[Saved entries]
........
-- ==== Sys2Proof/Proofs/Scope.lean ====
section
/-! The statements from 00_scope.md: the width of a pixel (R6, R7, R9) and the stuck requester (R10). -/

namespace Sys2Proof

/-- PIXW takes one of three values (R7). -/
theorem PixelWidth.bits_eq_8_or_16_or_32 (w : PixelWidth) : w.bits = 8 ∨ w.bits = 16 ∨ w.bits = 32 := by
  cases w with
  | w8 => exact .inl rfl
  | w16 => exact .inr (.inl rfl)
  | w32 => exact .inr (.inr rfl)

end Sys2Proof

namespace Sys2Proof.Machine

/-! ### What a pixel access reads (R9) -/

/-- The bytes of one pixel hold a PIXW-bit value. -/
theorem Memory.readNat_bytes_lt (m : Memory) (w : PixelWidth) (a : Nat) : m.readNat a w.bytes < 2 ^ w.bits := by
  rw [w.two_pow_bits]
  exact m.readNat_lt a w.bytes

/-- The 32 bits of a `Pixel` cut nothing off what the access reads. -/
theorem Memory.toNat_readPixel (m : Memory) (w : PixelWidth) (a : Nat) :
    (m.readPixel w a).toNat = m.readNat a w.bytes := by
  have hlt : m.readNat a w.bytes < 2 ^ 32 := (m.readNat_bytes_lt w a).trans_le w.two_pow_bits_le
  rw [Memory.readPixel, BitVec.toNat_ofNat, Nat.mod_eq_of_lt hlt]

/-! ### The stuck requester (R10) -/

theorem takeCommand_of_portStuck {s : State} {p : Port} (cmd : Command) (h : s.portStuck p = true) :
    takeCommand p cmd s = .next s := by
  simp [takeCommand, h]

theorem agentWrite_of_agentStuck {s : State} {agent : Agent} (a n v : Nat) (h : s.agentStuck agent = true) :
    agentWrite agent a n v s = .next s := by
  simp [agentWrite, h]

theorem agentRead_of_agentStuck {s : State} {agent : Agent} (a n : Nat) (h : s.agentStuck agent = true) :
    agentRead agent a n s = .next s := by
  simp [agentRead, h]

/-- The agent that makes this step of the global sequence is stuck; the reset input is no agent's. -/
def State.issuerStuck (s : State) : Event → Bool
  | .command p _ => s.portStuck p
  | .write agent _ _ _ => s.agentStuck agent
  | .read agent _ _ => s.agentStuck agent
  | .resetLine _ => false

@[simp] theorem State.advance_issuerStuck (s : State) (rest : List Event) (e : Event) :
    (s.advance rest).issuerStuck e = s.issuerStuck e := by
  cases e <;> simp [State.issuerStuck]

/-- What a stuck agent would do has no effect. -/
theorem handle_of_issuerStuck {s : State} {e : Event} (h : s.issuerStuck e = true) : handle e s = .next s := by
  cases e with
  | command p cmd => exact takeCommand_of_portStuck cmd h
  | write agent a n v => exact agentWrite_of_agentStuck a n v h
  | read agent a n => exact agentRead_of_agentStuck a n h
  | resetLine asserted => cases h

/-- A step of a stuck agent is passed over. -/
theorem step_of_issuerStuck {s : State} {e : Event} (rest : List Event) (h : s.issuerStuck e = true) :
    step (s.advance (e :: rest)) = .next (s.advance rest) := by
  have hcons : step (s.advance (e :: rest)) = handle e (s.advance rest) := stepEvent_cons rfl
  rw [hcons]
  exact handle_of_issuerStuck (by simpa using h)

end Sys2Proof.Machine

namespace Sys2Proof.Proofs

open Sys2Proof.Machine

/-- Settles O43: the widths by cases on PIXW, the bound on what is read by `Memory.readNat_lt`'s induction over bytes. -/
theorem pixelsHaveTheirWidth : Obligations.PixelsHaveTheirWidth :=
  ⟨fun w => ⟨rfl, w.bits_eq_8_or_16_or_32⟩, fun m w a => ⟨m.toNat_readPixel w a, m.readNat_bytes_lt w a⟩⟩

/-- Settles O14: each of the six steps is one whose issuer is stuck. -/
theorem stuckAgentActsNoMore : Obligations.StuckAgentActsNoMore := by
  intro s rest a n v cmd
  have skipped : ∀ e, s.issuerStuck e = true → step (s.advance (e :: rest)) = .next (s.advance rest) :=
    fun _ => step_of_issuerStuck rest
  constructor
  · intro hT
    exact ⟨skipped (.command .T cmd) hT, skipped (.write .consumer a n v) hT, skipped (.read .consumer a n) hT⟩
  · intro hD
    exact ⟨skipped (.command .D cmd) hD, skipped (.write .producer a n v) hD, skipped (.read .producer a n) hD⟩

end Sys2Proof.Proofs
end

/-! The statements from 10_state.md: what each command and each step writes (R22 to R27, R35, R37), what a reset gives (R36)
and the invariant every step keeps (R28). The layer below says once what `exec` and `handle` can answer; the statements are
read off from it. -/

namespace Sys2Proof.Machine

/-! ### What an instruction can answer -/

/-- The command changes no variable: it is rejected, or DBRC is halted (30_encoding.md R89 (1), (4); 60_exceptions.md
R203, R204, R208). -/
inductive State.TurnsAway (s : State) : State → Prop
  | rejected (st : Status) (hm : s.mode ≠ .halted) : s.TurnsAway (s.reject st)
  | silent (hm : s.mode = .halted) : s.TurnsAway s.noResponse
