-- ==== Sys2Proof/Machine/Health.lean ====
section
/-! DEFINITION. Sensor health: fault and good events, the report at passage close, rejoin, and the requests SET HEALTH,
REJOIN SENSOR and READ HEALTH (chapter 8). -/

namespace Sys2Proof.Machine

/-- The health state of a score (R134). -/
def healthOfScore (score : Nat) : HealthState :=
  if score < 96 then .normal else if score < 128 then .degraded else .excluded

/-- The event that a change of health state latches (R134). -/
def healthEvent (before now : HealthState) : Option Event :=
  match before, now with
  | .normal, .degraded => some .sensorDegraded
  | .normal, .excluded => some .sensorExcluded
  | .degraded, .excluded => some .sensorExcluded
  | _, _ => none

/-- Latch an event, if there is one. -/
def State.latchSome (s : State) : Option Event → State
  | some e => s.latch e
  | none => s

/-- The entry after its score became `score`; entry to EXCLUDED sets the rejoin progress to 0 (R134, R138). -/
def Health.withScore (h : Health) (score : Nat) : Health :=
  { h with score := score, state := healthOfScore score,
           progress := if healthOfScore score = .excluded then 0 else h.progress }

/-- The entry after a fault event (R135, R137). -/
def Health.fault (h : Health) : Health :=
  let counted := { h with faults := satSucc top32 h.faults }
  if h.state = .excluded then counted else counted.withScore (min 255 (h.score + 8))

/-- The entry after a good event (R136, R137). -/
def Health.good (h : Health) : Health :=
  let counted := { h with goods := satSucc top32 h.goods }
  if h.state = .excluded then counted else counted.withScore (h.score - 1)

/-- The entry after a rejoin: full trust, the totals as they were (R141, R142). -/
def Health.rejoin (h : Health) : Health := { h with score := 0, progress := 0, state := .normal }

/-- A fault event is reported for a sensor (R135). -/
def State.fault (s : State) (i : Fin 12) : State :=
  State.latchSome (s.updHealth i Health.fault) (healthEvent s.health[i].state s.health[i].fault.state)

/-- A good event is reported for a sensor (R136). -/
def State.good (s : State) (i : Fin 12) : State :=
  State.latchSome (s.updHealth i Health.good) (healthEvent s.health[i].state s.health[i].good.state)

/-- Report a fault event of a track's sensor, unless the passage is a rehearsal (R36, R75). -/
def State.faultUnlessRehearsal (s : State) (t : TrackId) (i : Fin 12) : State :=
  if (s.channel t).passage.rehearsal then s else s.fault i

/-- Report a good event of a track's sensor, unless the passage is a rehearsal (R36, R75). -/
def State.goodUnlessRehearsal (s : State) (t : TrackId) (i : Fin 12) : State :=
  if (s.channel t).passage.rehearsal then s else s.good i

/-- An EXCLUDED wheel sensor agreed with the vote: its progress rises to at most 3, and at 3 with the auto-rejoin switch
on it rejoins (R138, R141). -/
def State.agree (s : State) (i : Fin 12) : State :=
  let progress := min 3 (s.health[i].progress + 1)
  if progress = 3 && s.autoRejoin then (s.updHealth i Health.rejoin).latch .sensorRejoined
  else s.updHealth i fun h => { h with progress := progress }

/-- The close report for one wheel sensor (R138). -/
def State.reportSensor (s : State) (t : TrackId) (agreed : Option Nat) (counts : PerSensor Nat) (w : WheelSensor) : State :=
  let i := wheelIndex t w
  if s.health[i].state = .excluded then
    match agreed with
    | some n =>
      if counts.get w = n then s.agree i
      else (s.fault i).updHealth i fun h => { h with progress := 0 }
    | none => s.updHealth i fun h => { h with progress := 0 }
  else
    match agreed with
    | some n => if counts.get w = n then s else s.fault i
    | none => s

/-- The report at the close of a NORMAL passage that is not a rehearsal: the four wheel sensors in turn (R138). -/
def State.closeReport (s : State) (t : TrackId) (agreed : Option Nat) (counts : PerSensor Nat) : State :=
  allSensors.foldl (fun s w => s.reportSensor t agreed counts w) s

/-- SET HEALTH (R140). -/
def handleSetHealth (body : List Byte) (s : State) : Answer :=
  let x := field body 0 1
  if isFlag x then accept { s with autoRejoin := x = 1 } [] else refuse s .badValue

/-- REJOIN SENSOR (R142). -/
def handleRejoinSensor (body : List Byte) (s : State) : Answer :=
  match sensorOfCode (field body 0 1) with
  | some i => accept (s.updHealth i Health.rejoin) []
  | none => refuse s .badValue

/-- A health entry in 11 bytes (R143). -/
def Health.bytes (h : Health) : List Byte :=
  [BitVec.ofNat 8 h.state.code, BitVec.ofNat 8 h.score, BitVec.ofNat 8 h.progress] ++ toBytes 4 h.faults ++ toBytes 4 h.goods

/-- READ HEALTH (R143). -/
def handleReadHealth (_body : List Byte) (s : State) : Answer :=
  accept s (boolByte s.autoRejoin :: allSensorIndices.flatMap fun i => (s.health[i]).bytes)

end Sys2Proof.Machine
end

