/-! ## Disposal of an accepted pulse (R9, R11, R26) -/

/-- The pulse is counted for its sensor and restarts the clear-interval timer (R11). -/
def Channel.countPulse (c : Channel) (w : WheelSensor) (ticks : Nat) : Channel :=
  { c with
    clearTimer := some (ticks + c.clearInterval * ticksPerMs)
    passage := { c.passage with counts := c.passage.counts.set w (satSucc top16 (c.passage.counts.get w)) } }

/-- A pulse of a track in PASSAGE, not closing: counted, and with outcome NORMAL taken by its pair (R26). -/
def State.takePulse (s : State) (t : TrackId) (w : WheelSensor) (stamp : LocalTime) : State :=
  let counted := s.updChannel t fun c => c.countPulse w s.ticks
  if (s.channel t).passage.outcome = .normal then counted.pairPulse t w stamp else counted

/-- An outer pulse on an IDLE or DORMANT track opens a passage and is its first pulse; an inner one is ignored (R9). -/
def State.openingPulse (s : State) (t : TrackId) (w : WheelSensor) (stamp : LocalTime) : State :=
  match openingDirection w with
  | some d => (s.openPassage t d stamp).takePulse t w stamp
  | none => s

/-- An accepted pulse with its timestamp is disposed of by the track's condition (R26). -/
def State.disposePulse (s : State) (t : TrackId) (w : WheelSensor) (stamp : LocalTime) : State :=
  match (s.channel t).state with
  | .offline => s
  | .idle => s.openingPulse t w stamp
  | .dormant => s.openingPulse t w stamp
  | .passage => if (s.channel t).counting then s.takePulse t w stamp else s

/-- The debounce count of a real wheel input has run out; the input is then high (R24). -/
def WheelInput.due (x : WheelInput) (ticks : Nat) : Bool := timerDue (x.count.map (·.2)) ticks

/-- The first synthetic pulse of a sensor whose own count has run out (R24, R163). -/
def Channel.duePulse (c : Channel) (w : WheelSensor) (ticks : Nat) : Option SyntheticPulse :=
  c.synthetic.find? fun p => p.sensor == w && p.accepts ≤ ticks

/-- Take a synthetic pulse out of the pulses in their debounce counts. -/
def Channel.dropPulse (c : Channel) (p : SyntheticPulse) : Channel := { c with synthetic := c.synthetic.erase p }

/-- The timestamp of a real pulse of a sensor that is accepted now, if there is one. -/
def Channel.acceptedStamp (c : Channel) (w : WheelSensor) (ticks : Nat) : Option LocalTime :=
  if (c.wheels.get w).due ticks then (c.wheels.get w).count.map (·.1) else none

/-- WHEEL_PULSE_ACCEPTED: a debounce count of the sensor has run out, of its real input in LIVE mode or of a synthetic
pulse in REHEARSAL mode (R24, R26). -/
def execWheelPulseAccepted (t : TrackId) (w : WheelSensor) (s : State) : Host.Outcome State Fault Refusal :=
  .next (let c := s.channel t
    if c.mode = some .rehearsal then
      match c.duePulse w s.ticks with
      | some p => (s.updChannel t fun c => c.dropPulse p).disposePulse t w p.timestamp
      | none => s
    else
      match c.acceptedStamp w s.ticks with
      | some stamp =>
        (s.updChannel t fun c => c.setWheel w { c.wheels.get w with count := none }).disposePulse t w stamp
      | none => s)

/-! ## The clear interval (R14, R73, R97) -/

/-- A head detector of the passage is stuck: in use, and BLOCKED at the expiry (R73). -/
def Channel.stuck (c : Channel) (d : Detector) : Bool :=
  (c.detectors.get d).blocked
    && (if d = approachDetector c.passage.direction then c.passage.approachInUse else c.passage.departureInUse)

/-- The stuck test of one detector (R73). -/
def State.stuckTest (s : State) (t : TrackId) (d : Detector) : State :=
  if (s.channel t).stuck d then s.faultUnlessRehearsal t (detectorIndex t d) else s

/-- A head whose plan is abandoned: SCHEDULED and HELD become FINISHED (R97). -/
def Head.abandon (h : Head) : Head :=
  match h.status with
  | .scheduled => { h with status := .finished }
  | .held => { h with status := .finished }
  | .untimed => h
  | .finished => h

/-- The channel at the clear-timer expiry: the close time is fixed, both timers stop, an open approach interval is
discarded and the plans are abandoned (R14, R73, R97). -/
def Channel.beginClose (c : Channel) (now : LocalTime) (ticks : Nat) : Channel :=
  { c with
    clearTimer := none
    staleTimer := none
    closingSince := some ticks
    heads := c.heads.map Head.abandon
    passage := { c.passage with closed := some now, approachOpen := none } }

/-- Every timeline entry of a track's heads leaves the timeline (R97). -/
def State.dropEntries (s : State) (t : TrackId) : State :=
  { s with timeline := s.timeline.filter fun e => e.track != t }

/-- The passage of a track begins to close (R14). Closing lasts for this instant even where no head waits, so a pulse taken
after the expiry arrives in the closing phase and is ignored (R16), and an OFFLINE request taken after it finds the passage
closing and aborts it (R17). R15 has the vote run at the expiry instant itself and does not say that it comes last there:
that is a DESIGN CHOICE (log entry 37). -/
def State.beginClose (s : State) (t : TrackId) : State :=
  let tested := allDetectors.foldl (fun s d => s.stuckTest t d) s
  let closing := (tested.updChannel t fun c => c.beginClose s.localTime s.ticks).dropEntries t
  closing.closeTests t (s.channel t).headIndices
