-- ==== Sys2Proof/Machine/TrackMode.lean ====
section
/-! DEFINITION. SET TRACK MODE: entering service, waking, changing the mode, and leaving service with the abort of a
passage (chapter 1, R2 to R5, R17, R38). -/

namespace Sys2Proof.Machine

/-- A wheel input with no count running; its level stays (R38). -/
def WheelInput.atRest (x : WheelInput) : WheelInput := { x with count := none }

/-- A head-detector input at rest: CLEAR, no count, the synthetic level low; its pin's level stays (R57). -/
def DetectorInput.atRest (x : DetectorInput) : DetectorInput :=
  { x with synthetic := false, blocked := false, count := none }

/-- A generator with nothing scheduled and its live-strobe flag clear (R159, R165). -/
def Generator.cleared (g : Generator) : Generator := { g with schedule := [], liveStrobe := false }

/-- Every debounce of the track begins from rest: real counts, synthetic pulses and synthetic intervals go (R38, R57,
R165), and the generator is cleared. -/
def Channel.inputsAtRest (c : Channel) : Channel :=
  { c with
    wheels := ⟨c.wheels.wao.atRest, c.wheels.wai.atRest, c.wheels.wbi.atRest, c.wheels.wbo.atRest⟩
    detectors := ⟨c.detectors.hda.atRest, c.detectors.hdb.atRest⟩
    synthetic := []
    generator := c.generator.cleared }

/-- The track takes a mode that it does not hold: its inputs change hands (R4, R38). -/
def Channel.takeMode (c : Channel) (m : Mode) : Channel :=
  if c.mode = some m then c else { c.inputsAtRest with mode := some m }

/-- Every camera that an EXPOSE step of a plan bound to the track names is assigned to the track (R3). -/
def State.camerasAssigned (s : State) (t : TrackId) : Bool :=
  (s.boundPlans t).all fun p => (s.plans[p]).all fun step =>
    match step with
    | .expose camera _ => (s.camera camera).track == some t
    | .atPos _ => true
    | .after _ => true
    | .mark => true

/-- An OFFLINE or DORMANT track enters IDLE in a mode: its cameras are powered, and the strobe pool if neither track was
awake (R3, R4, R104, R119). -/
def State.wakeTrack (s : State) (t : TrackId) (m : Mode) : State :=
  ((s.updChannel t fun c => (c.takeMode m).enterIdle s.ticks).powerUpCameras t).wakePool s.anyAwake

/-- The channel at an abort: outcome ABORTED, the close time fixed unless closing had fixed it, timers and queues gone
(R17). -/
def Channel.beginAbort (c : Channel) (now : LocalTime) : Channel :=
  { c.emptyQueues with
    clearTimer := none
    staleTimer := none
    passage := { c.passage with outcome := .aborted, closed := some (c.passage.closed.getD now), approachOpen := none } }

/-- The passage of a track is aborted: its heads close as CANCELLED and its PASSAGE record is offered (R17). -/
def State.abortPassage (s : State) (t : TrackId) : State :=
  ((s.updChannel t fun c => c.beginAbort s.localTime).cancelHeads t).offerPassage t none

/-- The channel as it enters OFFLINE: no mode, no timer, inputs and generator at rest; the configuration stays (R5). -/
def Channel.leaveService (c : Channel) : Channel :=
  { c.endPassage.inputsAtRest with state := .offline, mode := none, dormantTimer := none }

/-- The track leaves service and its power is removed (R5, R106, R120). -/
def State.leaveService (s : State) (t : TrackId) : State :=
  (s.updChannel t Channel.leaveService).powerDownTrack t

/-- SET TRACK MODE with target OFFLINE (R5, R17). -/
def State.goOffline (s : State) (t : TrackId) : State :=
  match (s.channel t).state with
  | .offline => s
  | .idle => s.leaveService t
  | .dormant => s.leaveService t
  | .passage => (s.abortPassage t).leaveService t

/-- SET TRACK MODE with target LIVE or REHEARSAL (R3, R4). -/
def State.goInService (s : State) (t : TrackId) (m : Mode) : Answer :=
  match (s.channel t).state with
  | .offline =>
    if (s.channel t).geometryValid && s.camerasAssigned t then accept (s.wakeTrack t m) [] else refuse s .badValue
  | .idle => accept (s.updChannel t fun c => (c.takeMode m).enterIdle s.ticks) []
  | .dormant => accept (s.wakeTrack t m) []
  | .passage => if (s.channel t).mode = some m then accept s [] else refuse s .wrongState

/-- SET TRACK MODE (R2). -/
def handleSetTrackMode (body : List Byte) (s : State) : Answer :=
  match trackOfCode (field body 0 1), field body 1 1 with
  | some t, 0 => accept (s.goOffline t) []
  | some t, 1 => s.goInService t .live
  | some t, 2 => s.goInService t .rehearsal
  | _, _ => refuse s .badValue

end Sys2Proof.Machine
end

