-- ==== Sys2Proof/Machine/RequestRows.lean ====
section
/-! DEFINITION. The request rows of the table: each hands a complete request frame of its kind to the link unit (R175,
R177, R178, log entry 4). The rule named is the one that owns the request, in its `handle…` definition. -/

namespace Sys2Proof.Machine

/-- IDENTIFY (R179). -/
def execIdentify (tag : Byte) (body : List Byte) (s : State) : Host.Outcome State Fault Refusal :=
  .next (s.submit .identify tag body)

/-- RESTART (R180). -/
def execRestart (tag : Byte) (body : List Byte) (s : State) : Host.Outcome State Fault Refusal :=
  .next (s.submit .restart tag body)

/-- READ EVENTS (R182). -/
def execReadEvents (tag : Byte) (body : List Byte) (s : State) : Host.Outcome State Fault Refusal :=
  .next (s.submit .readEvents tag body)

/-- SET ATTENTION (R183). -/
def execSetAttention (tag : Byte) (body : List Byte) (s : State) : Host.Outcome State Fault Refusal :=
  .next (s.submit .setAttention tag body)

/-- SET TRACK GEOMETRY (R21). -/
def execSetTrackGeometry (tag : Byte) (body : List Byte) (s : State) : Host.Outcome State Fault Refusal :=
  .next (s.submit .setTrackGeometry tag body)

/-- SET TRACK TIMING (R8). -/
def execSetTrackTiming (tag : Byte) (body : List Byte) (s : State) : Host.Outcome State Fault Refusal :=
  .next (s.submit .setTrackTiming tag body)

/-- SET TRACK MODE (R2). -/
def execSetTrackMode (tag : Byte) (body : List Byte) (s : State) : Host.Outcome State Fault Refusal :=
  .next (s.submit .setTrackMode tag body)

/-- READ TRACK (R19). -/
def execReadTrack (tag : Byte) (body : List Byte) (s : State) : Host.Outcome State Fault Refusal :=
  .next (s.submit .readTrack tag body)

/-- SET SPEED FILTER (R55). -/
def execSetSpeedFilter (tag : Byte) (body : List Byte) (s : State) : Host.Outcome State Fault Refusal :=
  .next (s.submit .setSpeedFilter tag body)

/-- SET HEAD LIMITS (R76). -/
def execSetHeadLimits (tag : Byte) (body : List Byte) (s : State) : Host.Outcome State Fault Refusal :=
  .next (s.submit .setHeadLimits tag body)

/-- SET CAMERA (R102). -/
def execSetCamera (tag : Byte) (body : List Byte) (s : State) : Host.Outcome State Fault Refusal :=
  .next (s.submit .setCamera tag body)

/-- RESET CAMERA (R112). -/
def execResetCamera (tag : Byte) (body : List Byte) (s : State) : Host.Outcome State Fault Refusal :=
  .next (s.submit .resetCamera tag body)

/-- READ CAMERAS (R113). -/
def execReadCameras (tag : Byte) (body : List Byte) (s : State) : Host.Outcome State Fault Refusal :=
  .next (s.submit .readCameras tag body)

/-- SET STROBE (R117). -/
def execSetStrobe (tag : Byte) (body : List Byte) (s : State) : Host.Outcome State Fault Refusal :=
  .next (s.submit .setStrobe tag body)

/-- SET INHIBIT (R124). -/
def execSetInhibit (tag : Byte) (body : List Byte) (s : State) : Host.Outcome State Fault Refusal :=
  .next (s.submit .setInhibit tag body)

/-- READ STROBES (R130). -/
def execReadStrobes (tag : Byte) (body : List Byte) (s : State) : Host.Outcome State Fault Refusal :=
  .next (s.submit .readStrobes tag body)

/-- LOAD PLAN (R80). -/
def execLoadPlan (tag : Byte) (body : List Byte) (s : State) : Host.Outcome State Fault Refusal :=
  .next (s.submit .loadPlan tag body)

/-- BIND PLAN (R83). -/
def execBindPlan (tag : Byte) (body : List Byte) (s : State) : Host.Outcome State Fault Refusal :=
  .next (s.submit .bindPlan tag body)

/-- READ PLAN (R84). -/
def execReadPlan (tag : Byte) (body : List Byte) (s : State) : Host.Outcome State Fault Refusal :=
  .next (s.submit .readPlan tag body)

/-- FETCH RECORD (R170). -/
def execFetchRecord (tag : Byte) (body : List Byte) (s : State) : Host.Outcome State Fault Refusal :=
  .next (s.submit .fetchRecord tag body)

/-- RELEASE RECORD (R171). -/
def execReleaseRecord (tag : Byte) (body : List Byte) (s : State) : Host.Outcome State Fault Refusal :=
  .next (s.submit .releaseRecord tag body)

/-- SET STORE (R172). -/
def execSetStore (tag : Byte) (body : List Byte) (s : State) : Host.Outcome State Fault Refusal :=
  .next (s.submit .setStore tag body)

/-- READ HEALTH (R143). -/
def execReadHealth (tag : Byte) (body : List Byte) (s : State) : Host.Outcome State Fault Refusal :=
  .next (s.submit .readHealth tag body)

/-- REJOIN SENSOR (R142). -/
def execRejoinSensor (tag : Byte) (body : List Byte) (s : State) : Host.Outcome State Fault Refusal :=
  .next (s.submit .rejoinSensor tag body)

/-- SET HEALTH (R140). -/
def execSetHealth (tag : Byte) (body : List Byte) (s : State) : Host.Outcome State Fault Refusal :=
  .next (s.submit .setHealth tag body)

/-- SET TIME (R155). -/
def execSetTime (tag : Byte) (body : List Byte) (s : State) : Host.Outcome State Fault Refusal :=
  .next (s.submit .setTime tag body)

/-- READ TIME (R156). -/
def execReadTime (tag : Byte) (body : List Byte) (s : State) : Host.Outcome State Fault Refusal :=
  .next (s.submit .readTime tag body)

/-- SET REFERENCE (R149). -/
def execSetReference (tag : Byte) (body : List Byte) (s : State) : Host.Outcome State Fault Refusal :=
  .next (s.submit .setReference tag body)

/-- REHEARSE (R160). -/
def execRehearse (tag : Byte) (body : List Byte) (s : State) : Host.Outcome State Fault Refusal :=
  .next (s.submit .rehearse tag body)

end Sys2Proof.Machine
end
........
-- Work request --
Where a line of the data contains "vote", copy that line.

-- Written solution --
/-- An EXCLUDED wheel sensor agreed with the vote: its progress rises to at most 3, and at 3 with the auto-rejoin switch
closing and aborts it (R17). R15 has the vote run at the expiry instant itself and does not say that it comes last there:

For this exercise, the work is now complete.